WHAT THIS TASK INVOLVES -
Look at each line of the listing. Copy those that hold the string "statusWord".

EXTRACTED RECORDS -
-- ==== Sys2Proof/Tests/Slice0.lean ====
section
/-! SUPPORT. Tests: the WellFormed smoke, decoding of written-out words, one-step tests with values from
spec/95_test_vectors.md, and a witness for the hypotheses of each statement. -/

namespace Sys2Proof.Tests

open Sys2Proof.Machine

/-! ### Helpers -/

/-- Sixteen bytes written as four words. -/
def blk (w0 w1 w2 w3 : Word) : Block := ⟨Col.ofWord w0, Col.ofWord w1, Col.ofWord w2, Col.ofWord w3⟩

/-- The core right after reset, with MSG_BLOCKS = 4 and PAD_POLICY = STRICT (95 section 3.6). -/
def base : State := { State.reset with params := ⟨3, .strict⟩ }

/-- `K` of 95 section 3.7. -/
def keyK : Block := blk 0x2b7e1516 0x28aed2a6 0xabf71588 0x09cf4f3c

/-- `KC` of 95 section 3.7. -/
def keyC : Block := blk 0x00010203 0x04050607 0x08090a0b 0x0c0d0e0f

/-- The ciphertext block of FIPS-197 C.1 (95 section 2.2). -/
def cipherC : Block := blk 0x69c4e0d8 0x6a7b0430 0xd8cdb780 0x70b4c55a

/-- The bytes 00112233445566778899aabbccddeeff. -/
def plainC : Block := blk 0x00112233 0x44556677 0x8899aabb 0xccddeeff

/-- The next state has the property. -/
def gives (o : Host.Outcome State Fault Refusal) (p : State → Bool) : Bool :=
  match o with
  | .next t => p t
  | .fault _ => false
  | .refused _ => false

/-- `base` with the key written. -/
def keyed (k : Block) : State := { base with key := k, kwmask := 0b1111 }

/-- `base` with the schedule of a key. -/
def scheduled (k : Block) (st : Block) : State := { base with rk := keyExpansion k, sv := true, state := st }

/-! ### WellFormed -/

theorem test_loadState_256_is_ill_formed : Instr.wellFormed (.loadState 256) = false := by decide
theorem test_storeState_256_is_ill_formed : Instr.wellFormed (.storeState 256) = false := by decide
theorem test_addRoundKey_256_is_ill_formed : Instr.wellFormed (.addRoundKey 256) = false := by decide
theorem test_largest_operands_are_well_formed :
    Instr.wellFormed (.loadState 255) = true ∧ Instr.wellFormed (.storeState 255) = true ∧
      Instr.wellFormed (.addRoundKey 255) = true := by decide

/-! ### Decode: words written out from OPA (bits 15:8) and OP (bits 7:0) of R92 -/

theorem test_decode_nop : decode 0b00000000_00000000_00000000_00000000 = .ok .nop := by decide
theorem test_decode_keyExpand : decode 0b00000000_00000000_00000000_00000001 = .ok .keyExpand := by
  decide
theorem test_decode_keyClear : decode 0b00000000_00000000_00000000_00000010 = .ok .keyClear := by
  decide
theorem test_decode_schedClear : decode 0b00000000_00000000_00000000_00000011 = .ok .schedClear := by
  decide
theorem test_decode_loadState : decode 0b00000000_00000000_00000011_00010000 = .ok (.loadState 3) := by
  decide
theorem test_decode_storeState :
    decode 0b00000000_00000000_11001000_00010001 = .ok (.storeState 200) := by decide
theorem test_decode_invShiftRows :
    decode 0b00000000_00000000_00000000_00010010 = .ok .invShiftRows := by decide
theorem test_decode_invSubBytes :
    decode 0b00000000_00000000_00000000_00010011 = .ok .invSubBytes := by decide
theorem test_decode_invMixColumns :
    decode 0b00000000_00000000_00000000_00010100 = .ok .invMixColumns := by decide
theorem test_decode_addRoundKey :
    decode 0b00000000_00000000_00001010_00010101 = .ok (.addRoundKey 10) := by decide
theorem test_decode_decryptState :
    decode 0b00000000_00000000_00000000_00010110 = .ok .decryptState := by decide
theorem test_decode_ecbDecrypt :
    decode 0b00000000_00000000_00000000_00100000 = .ok .ecbDecrypt := by decide

/-- The illegal words of 95 section 3.5. -/
theorem test_decode_refuses_by_name :
    decode 0x00000120 = .error .operandNotZero ∧ decode 0x00000100 = .error .operandNotZero ∧
    decode 0x00010000 = .error .reservedBits ∧ decode 0x80000020 = .error .reservedBits ∧
    decode 0x00000004 = .error .unassignedOpcode ∧ decode 0x0000000F = .error .unassignedOpcode ∧
    decode 0x0000001F = .error .unassignedOpcode ∧ decode 0x00000021 = .error .unassignedOpcode ∧
    decode 0x000000FF = .error .unassignedOpcode := by decide

theorem test_bus_operations_have_no_word :
    encode (.rd 0x00C) = none ∧ encode (.wr 0x008 0x20 0b1111) = none ∧
      decodeTableWord 0 0 = none := by decide

theorem test_decodeTableWord : decodeTableWord 32 0x00000A15 = some (.addRoundKey 10) := by decide

/-! ### Arithmetic and tables (95 sections 3.1, 3.2) -/

theorem test_gmul : gmul 0x57 0x13 = 0xFE ∧ gmul 0x57 0x83 = 0xC1 ∧ gmul 0x0E 0xFF = 0x8D := by decide
theorem test_xtime : xtime 0x57 = 0xAE ∧ xtime 0xAE = 0x47 ∧ xtime 0x80 = 0x1B := by decide
theorem test_sbox : sbox 0x53 = 0xED ∧ sbox 0xFF = 0x16 ∧ invSbox 0xED = 0x53 ∧ invSbox 0xFF = 0x7D := by
  decide

/-- RCON ends at 0x36, and the examples of R125 and R126. -/
theorem test_rcon_rotWord_subWord :
    rcon 10 = 0x36 ∧ (rotWord (Col.ofWord 0x09CF4F3C)).toWord = 0xCF4F3C09 ∧
      (subWord (Col.ofWord 0xCF4F3C09)).toWord = 0x8A84EB01 := by decide

/-! ### Host program lines (30_encoding.md R102, R104) -/

theorem test_symbolic_offsets :
    regAt base.params offsetId = .id ∧ regAt base.params offsetParam = .param ∧
      offsetMsg 0xFFC = some 0x1FFC ∧ offsetMsg 0x1000 = none := by decide

/-- Block 255 is the last that the window has; the line for block 256 is refused (log 21). -/
theorem test_blk :
    linesBlk 255 plainC = some [.wr 0x1FF0 0x00112233 0b1111, .wr 0x1FF4 0x44556677 0b1111,
      .wr 0x1FF8 0x8899AABB 0b1111, .wr 0x1FFC 0xCCDDEEFF 0b1111] ∧
    linesBlk 256 plainC = none := by decide

/-! ### One step of each instruction (95 sections 3.6, 3.7, 3.8) -/

/-- C1. -/
theorem test_nop : gives (exec .nop (acceptCommand 0 base)) (fun t => statusWord t == 0x00000002) = true := by
  decide

/-- C2. -/
theorem test_keyExpand :
    gives (exec .keyExpand (acceptCommand 1 (keyed keyK))) (fun t =>
      (schedWord t.rk 4).toWord == 0xA0FAFE17 && (schedWord t.rk 43).toWord == 0xB6630CA6 &&
      statusWord t == 0x00000012) = true := by decide +kernel

/-- C3. -/
theorem test_keyExpand_incomplete :
    gives (exec .keyExpand (acceptCommand 1 { base with kwmask := 0b0111 })) (fun t =>
      statusWord t == 0x00020706) = true := by decide

/-- C6. -/
theorem test_keyClear :
    gives (exec .keyClear (acceptCommand 2 { keyed keyK with sv := true })) (fun t =>
      t.key == Block.zero && statusWord t == 0x00000012) = true := by decide

/-- C7. -/
theorem test_schedClear :
    gives (exec .schedClear (acceptCommand 3 (scheduled keyC Block.zero))) (fun t =>
      rkByte t.rk 175 == 0 && statusWord t == 0x00000002) = true := by decide

/-- C8. -/
theorem test_loadState :
    gives (exec (.loadState 0) (base.writeBlock 0 cipherC)) (fun t => t.state == cipherC) = true := by
  decide

/-- C9. -/
theorem test_loadState_past_the_end :
    gives (exec (.loadState 4) (acceptCommand 0x410 base)) (fun t =>
      statusWord t == 0x00060006) = true := by decide

/-- C10. -/
theorem test_storeState :
    gives (exec (.storeState 1) { base with state := plainC }) (fun t =>
      t.readBlock 1 == plainC && t.msgWord 16 == 0x00112233) = true := by decide

/-- C11. -/
theorem test_storeState_past_the_end :
    gives (exec (.storeState 200) (acceptCommand 0xC811 base)) (fun t =>
      statusWord t == 0x00060006 && t.msg == []) = true := by decide

/-- C12. -/
theorem test_invShiftRows :
    gives (exec .invShiftRows { base with state := keyC }) (fun t =>
      t.state == blk 0x000d0a07 0x04010e0b 0x0805020f 0x0c090603) = true := by decide

/-- C13. -/
theorem test_invSubBytes :
    gives (exec .invSubBytes { base with state := keyC }) (fun t =>
      t.state == blk 0x52096ad5 0x3036a538 0xbf40a39e 0x81f3d7fb) = true := by decide +kernel

/-- C14. -/
theorem test_invMixColumns :
    gives (exec .invMixColumns
      { base with state := blk 0x8e4da1bc 0x9fdc589d 0x01010101 0xc6c6c6c6 }) (fun t =>
      t.state == blk 0xdb135345 0xf20a225c 0x01010101 0xc6c6c6c6) = true := by decide +kernel

/-- C15. -/
theorem test_addRoundKey :
    gives (exec (.addRoundKey 10) (scheduled keyC cipherC)) (fun t =>
      t.state == blk 0x7ad5fda7 0x89ef4e27 0x2bca100b 0x3d9ff59f) = true := by decide +kernel

/-- C18: BadOperand is checked before NoSchedule. -/
theorem test_addRoundKey_order_of_errors :
    gives (exec (.addRoundKey 11) (acceptCommand 0xB15 base)) (fun t =>
      statusWord t == 0x00060006) = true := by decide

/-- C20. -/
theorem test_decryptState :
    gives (exec .decryptState (scheduled keyC cipherC)) (fun t => t.state == plainC) = true := by
  decide +kernel

/-- C24. -/
theorem test_decryptState_without_schedule :
    gives (exec .decryptState (acceptCommand 0x16 base)) (fun t =>
      statusWord t == 0x00050006) = true := by decide

/-- E4: LEN above MSG_BYTES. -/
theorem test_ecbDecrypt_too_long :
    gives (exec .ecbDecrypt { keyed keyK with len := 80 }) (fun t =>
      t.errcode == 1 && t.outlen == 0 && t.key == keyK && t.kwmask == 0b1111) = true := by decide

/-- R201 for LEN = 64: the key is consumed, four blocks are pending, BUSY stays. -/
theorem test_ecbDecrypt :
    gives (exec .ecbDecrypt (acceptCommand 0x20 { keyed keyC with len := 64 })) (fun t =>
      t.pending == [0, 1, 2, 3] && t.phase == .ecbBlocks && t.busy && !t.done && t.sv &&
      t.key == Block.zero && t.kwmask == 0 && t.nblk == 4) = true := by decide

/-- RD PARAM and RD past the buffer. -/
theorem test_rd :
    gives (exec (.rd 0x004) base) (fun t => t.resp == .readOk 0x00010004) = true ∧
    gives (exec (.rd 0x1040) base) (fun t => t.resp == .readOk 0) = true := by decide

COMPLETED TASK -
theorem test_nop : gives (exec .nop (acceptCommand 0 base)) (fun t => statusWord t == 0x00000002) = true := by
      statusWord t == 0x00000012) = true := by decide +kernel
      statusWord t == 0x00020706) = true := by decide
      t.key == Block.zero && statusWord t == 0x00000012) = true := by decide
      rkByte t.rk 175 == 0 && statusWord t == 0x00000002) = true := by decide
      statusWord t == 0x00060006) = true := by decide
      statusWord t == 0x00060006 && t.msg == []) = true := by decide
      statusWord t == 0x00060006) = true := by decide
      statusWord t == 0x00050006) = true := by decide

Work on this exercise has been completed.